* Action item
Among the entries that follow, find the lines containing the string "GangWait" and copy them.

*** Opening of Listed records ***

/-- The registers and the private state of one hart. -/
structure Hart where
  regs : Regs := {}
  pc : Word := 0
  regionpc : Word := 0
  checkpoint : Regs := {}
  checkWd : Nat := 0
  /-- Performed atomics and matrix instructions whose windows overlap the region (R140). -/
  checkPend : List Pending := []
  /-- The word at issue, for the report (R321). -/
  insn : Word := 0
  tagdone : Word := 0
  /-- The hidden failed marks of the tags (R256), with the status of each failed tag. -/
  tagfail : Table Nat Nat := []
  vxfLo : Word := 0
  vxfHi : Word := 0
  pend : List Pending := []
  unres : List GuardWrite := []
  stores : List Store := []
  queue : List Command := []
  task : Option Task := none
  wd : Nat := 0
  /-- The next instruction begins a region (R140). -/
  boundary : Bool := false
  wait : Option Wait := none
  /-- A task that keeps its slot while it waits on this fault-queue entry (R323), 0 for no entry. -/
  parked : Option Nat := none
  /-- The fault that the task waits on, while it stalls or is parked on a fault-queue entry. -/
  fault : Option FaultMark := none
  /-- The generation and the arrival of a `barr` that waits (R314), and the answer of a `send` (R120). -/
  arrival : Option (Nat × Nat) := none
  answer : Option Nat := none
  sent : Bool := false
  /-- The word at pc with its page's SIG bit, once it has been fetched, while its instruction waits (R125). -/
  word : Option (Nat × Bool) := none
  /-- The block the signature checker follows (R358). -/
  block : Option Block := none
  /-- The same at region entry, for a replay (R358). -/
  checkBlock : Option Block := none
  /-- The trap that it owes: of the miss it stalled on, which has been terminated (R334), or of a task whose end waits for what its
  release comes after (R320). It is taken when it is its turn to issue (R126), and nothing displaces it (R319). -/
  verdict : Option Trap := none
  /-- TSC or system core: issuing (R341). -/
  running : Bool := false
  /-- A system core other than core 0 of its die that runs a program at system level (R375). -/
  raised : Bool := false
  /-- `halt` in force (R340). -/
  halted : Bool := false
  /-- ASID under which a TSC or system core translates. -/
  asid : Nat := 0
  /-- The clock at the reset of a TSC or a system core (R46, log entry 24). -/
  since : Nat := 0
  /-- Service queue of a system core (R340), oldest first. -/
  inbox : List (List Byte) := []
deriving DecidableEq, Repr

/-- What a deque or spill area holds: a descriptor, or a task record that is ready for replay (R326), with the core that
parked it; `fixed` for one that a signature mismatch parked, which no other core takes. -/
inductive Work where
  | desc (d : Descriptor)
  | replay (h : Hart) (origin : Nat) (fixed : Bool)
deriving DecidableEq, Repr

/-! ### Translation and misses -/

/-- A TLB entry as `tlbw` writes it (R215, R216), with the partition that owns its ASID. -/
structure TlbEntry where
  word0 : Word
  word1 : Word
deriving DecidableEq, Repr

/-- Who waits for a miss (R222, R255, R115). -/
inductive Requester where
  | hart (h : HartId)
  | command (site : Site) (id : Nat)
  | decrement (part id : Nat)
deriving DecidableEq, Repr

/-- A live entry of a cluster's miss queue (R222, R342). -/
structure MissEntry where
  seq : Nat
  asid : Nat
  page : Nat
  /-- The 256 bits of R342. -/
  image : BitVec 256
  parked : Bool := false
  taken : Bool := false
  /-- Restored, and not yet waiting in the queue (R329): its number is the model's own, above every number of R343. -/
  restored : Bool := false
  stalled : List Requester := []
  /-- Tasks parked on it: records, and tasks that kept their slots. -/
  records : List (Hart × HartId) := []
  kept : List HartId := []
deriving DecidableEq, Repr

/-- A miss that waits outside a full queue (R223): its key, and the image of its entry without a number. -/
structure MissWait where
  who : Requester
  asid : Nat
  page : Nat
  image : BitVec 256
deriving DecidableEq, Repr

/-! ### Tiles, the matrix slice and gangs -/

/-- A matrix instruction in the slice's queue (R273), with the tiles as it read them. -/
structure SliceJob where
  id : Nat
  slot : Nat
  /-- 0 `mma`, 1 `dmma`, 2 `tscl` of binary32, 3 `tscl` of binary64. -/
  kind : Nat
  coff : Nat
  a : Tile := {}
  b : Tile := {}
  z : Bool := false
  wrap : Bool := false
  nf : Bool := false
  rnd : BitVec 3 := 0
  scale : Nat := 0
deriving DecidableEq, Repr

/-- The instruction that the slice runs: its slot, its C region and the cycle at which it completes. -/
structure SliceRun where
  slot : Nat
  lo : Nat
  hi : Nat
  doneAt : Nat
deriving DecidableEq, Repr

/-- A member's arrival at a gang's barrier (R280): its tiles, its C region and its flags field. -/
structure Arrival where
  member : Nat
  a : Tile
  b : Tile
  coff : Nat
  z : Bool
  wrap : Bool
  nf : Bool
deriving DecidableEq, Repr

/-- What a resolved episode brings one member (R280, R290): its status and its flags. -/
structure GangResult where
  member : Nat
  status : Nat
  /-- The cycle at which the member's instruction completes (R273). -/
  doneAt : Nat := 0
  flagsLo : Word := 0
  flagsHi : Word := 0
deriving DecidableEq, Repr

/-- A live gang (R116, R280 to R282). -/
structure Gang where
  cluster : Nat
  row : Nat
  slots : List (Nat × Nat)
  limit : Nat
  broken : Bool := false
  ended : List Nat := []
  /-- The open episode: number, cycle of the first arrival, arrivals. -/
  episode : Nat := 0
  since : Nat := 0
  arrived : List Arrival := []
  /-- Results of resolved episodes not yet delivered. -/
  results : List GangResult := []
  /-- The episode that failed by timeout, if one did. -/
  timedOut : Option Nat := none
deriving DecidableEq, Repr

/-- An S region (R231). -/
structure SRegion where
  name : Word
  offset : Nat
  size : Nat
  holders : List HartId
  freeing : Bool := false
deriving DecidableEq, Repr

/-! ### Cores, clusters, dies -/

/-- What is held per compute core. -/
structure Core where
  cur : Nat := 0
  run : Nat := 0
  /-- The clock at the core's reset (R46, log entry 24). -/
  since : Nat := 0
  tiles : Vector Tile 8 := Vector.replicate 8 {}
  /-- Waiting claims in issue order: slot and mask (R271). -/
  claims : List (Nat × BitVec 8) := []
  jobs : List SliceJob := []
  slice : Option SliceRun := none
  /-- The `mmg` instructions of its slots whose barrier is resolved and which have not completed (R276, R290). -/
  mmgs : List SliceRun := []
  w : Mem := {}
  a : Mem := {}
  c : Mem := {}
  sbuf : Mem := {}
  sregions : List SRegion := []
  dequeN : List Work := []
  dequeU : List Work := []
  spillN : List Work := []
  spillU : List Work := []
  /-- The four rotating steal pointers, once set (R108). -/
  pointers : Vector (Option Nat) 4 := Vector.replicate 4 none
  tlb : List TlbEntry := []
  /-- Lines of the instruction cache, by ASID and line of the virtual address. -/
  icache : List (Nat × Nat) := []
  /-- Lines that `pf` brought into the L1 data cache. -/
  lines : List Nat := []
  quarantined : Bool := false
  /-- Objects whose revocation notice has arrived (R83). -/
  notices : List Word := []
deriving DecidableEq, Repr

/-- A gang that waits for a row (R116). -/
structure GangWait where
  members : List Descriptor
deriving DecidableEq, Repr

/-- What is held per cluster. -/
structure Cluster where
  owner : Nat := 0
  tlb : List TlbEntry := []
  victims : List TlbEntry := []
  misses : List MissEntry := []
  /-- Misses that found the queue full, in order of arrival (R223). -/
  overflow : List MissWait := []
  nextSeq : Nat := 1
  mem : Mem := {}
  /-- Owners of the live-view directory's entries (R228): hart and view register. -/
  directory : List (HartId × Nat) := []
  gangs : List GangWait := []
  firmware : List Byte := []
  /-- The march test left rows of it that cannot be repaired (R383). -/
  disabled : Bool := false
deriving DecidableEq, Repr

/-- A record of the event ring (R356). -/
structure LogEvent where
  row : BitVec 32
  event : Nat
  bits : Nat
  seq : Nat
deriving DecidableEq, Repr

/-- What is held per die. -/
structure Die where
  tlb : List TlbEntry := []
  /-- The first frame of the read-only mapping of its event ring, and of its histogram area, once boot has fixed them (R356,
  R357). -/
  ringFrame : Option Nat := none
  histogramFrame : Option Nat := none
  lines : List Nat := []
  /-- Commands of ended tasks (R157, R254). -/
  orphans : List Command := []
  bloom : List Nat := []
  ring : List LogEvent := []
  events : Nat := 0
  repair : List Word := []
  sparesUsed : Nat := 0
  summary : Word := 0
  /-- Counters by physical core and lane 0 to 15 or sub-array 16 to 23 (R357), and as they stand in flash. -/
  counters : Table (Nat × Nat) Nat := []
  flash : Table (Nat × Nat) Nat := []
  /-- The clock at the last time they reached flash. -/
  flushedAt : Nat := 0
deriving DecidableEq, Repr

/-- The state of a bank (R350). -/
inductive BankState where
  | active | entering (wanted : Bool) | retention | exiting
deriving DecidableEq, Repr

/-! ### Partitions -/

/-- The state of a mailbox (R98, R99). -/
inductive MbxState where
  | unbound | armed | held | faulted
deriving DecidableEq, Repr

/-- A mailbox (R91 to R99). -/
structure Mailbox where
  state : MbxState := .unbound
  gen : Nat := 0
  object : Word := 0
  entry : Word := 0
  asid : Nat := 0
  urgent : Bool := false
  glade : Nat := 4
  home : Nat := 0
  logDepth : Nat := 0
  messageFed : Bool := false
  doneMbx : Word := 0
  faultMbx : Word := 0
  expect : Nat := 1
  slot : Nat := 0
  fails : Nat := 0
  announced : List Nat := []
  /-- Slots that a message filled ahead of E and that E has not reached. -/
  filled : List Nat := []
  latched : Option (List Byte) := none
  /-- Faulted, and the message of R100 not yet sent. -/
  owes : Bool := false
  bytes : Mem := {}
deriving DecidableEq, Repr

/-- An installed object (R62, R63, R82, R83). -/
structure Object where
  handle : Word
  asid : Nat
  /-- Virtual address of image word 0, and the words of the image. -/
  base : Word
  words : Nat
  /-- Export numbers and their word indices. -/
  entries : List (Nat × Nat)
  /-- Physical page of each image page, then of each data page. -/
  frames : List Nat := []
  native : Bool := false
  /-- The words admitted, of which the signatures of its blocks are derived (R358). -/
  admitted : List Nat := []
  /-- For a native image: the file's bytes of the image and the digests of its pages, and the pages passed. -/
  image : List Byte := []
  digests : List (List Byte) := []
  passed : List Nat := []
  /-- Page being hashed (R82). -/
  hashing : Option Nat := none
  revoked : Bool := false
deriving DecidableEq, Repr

*** Close of Listed records ***

* Answer box
structure GangWait where
  gangs : List GangWait := []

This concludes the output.